Super Soul Sunday is a self-help talk show hosted by Oprah Winfrey, which airs on the Oprah Winfrey Network. Super Soul Sunday premiered on October 16, 2011.

Format
Super Soul Sunday is designed to help viewers awaken to their best selves and discover a deeper connection to the world around them.
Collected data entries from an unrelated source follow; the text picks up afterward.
-- ==== Sys2Proof/Laws/KeptSpad.lean ====
section
/-! SUPPORT. What the operations of Machine/Spad.lean keep (Laws/Kept.lean). -/

set_option linter.unusedTactic false
set_option linter.unreachableTactic false
set_option linter.unusedVariables false

namespace Sys2Proof.Machine

theorem State.lateMark_kept {rK : Lic} {oK : State} {s : State} (hK : Kept rK oK s) {p : Nat} {g0 : Nat} {g1 : Nat} :
 Kept rK oK (State.lateMark s p g0 g1) := by
  unfold State.lateMark
  repeat' first
    | with_reducible assumption
    | split
    | (with_reducible refine Kept.mk' (r := rK) (s0 := oK) ?_ rfl rfl rfl rfl rfl rfl)

theorem State.spadUe_kept {rK : Lic} {oK : State} {s : State} (hK : Kept rK oK s) {part : Nat} {p : Nat} {slot : Nat} {master : Nat} {g : Nat} :
 Kept rK oK (State.spadUe s part p slot master g) := by
  unfold State.spadUe
  repeat' first
    | with_reducible assumption
    | split
    | with_reducible apply State.bump_kept
    | with_reducible apply State.journal_kept
    | with_reducible apply State.raise_kept
    | with_reducible apply State.sticky_kept
    | exact lt_siteReg _ _
    | with_reducible refine lt_rplReg ?_
    | with_reducible exact lt_leqReg _
    | with_reducible refine lt_add_reg ?_
    | decide
    | (with_reducible refine Kept.mk' (r := rK) (s0 := oK) ?_ rfl rfl rfl rfl rfl rfl)
    | (dsimp only; split)

theorem State.redirCount_kept {rK : Lic} {oK : State} {s : State} (hK : Kept rK oK s) {p : Nat} {g : Nat} :
 Kept rK oK (State.redirCount s p g) := by
  unfold State.redirCount
  repeat' first
    | with_reducible assumption
    | split
    | with_reducible apply State.bump_kept
    | exact lt_siteReg _ _

theorem State.spadReadG_kept {rK : Lic} {oK : State} {s : State} (hK : Kept rK oK s) {part : Nat} {p : Nat} {slot : Nat} {master : Nat} {g : Nat} {aR0 : Nat} :
 Kept rK oK (State.spadReadG s part p slot master g aR0).2 := by
  induction aR0 generalizing s part p slot master g with
  | zero =>
    unfold State.spadReadG
    repeat' first
      | with_reducible assumption
      | split
      | with_reducible apply State.redirCount_kept
      | with_reducible apply State.spadUe_kept
      | (with_reducible refine Kept.mk' (r := rK) (s0 := oK) ?_ rfl rfl rfl rfl rfl rfl)
      | (dsimp only; split)
  | succ nR ihK =>
    unfold State.spadReadG
    repeat' first
      | with_reducible assumption
      | split
      | with_reducible apply ihK
      | with_reducible apply State.redirCount_kept
      | with_reducible apply State.spadUe_kept
      | (with_reducible refine Kept.mk' (r := rK) (s0 := oK) ?_ rfl rfl rfl rfl rfl rfl)
      | (dsimp only; split)

theorem State.spadRead_kept {rK : Lic} {oK : State} {s : State} (hK : Kept rK oK s) {part : Nat} {p : Nat} {slot : Nat} {master : Nat} {off : Nat} {len : Nat} :
 Kept rK oK (State.spadRead s part p slot master off len).2 := by
  unfold State.spadRead
  repeat' first
    | with_reducible assumption
    | with_reducible apply State.spadReadG_kept
    | (with_reducible refine Kept.mk' (r := rK) (s0 := oK) ?_ rfl rfl rfl rfl rfl rfl)
    | (dsimp only; split)

theorem State.spadCe_kept {rK : Lic} {oK : State} {s : State} (hK : Kept rK oK s) {part : Nat} {p : Nat} {slot : Nat} {g : Nat} {b : Nat} :
 Kept rK oK (State.spadCe s part p slot g b) := by
  unfold State.spadCe
  repeat' first
    | with_reducible assumption
    | with_reducible apply State.bump_kept
    | with_reducible apply State.raiseOnce_kept
    | exact lt_siteReg _ _
    | with_reducible refine lt_rplReg ?_
    | with_reducible exact lt_leqReg _
    | with_reducible refine lt_add_reg ?_
    | decide
    | (with_reducible refine Kept.mk' (r := rK) (s0 := oK) ?_ rfl rfl rfl rfl rfl rfl)
    | (dsimp only; split)

theorem State.spadErrs_kept {rK : Lic} {oK : State} {s : State} (hK : Kept rK oK s) {part : Nat} {p : Nat} {slot : Nat} {ue : List Nat} {ce : List (Nat × Nat)} :
 Kept rK oK (State.spadErrs s part p slot ue ce) := by
  unfold State.spadErrs
  repeat' first
    | with_reducible assumption
    | split
    | (with_reducible refine Kept.foldl ?_ (fun vK eK hvK => ?_))
    | (with_reducible refine Kept.foldl1 ?_ (fun vK eK hvK => ?_))
    | (with_reducible refine Kept.foldl2 ?_ (fun vK eK hvK => ?_))
    | with_reducible apply State.spadCe_kept
    | (with_reducible refine Kept.mk' (r := rK) (s0 := oK) ?_ rfl rfl rfl rfl rfl rfl)
    | (dsimp only; split)

theorem State.readVec_kept {rK : Lic} {oK : State} {s : State} (hK : Kept rK oK s) {part : Nat} {p : Nat} {master : Nat} {off : Nat} :
 Kept rK oK (State.readVec s part p master off).2 := by
  unfold State.readVec
  repeat' first
    | with_reducible assumption
    | with_reducible apply State.spadRead_kept

theorem State.setTest_kept {rK : Lic} {oK : State} {s : State} (hK : Kept rK oK s) {p : Nat} {x : SpadTest} :
 Kept rK oK (State.setTest s p x) := by
  unfold State.setTest
  repeat' first
    | with_reducible assumption
    | (with_reducible refine Kept.mk' (r := rK) (s0 := oK) ?_ rfl rfl rfl rfl rfl rfl)
    | (dsimp only; split)

theorem State.spadRestore_kept {rK : Lic} {oK : State} {s : State} (hK : Kept rK oK s) {p : Nat} {m : BitVec 64} :
    Kept rK oK (State.spadRestore s p m) := by
  unfold State.spadRestore
  dsimp only
  split
  · exact hK
  · exact State.setTest_kept (Kept.withSpad hK (fun k => mwf_foldl_mset 0 _ _ _ _ k.spad))

theorem State.spadDone_kept {rK : Lic} {oK : State} {s : State} (hK : Kept rK oK s) {p : Nat} :
 Kept rK oK (State.spadDone s p) := by
  unfold State.spadDone
  repeat' first
    | with_reducible assumption
    | (with_reducible refine Kept.foldl ?_ (fun vK eK hvK => ?_))
    | (with_reducible refine Kept.foldl1 ?_ (fun vK eK hvK => ?_))
    | (with_reducible refine Kept.foldl2 ?_ (fun vK eK hvK => ?_))
    | with_reducible apply State.setTest_kept
    | (with_reducible refine Kept.mk' (r := rK) (s0 := oK) ?_ rfl rfl rfl rfl rfl rfl)
    | (dsimp only; split)

theorem State.finishRestore_kept {rK : Lic} {oK : State} {s : State} (hK : Kept rK oK s) {p : Nat} :
 Kept rK oK (State.finishRestore s p) := by
  unfold State.finishRestore
  repeat' first
    | with_reducible assumption
    | split
    | with_reducible apply State.spadDone_kept
    | with_reducible apply State.spadRestore_kept
    | (with_reducible refine Kept.mk' (r := rK) (s0 := oK) ?_ rfl rfl rfl rfl rfl rfl)
    | (dsimp only; split)

theorem State.setOutst_kept {rK : Lic} {oK : State} {s : State} (hK : Kept rK oK s) {site : Nat} {ds : Nat} {n : Nat} :
 Kept rK oK (State.setOutst s site ds n) := by
  unfold State.setOutst
  repeat' first
    | with_reducible assumption
    | (with_reducible refine Kept.mk' (r := rK) (s0 := oK) ?_ rfl rfl rfl rfl rfl rfl)

theorem State.lateEntry_kept {rK : Lic} {oK : State} {s : State} (hK : Kept rK oK s) {part : Nat} {src : Nat} {reason : Nat} {stream : Nat} {kind : Nat} {dst : Nat} {addr : Nat} {tag : Nat} {seq : Nat} :
 Kept rK oK (State.lateEntry s part src reason stream kind dst addr tag seq) := by
  unfold State.lateEntry
  repeat' first
    | with_reducible assumption
    | with_reducible apply State.setPart_kept
    | with_reducible apply State.sticky_kept
    | with_reducible exact lt_leqReg _
    | (dsimp only; split)

theorem State.failPkt_kept {rK : Lic} {oK : State} {s : State} (hK : Kept rK oK s) {o : OutPkt} {reason : Nat} :
 Kept rK oK (State.failPkt s o reason) := by
  unfold State.failPkt
  repeat' first
    | with_reducible assumption
    | with_reducible apply State.lateEntry_kept
    | (with_reducible refine Kept.mk' (r := rK) (s0 := oK) ?_ rfl rfl rfl rfl rfl rfl)

theorem State.sendPkt_kept {rK : Lic} {oK : State} {s : State} (hK : Kept rK oK s) {type part vc src dst len ofs space err tag stream ds : Nat}
    {into : List (Nat × Nat × Nat)} {payload : List Nat} :
    Kept rK oK (State.sendPkt s type part vc src dst len ofs space err tag stream ds into payload) := by
  have fab (f : FabSt) : Kept rK oK { s with fab := f } := hK.same rfl rfl rfl rfl rfl rfl (Nat.le_refl _) rfl rfl rfl
  unfold State.sendPkt
  dsimp only
  split
  · exact State.lateEntry_kept (fab _)
  · split
    · exact State.bump_kept (State.emit_kept (fab _)) (lt_siteReg _ _)
    · exact fab _

theorem State.storeAt_kept {rK : Lic} {oK s : State} (hK : Kept rK oK s) {part : Nat} {src : Nat} {dst : Nat} {ds : Nat} {tag : Nat} {stream : Nat} {off : Nat} {x : Nat} {aR0 : Nat} {aR1 : Nat} :
    Kept rK oK (State.storeAt s part src dst ds tag stream off x aR0 aR1) := by
  induction aR0 generalizing s off x aR1 with
  | zero => simp only [State.storeAt]; exact hK
  | succ n ih =>
    cases aR1 with
    | zero => simp only [State.storeAt]; exact hK
    | succ m =>
      simp only [State.storeAt]
      refine ih ?_
      split
      · exact State.writeGran_kept hK
      · exact State.sendPkt_kept hK

theorem State.placeRow_kept {rK : Lic} {oK : State} {s : State} (hK : Kept rK oK s) {part : Nat} {src : Nat} {ds : Nat} {tag : Nat} {stream : Nat} {x : Nat} {n : Nat} {e : Nat × Nat × Nat} :
 Kept rK oK (State.placeRow s part src ds tag stream x n e) := by
  unfold State.placeRow
  repeat' first
    | with_reducible assumption
    | split
    | with_reducible apply State.storeAt_kept
    | (with_reducible refine Kept.mk' (r := rK) (s0 := oK) ?_ rfl rfl rfl rfl rfl rfl)
    | (dsimp only; split)

end Sys2Proof.Machine
end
Recognized by the National Academy of Television Arts and Sciences with Daytime Emmy Awards, the Alliance for Women in Media Foundation with a Gracie Award and the Religion Communicators Council with a Wilbur Award, Super Soul Sunday features conversations between Oprah and philosophers, authors, visionaries, and spiritual leaders. It presents an array of perspectives on what it means to be alive in today’s world. Exploring themes and issues including happiness, personal fulfillment, spirituality and conscious living, guests who have appeared include: Elie Wiesel, Maya Angelou, Brené Brown, India Arie, Wayne Dyer, Gary Zukav, Iyanla Vanzant, Marianne Williamson, Phil Jackson, Ram Dass, Eckhart Tolle, Diana Nyad, Sarah Ban Breathnach, and Thich Nhat Hanh.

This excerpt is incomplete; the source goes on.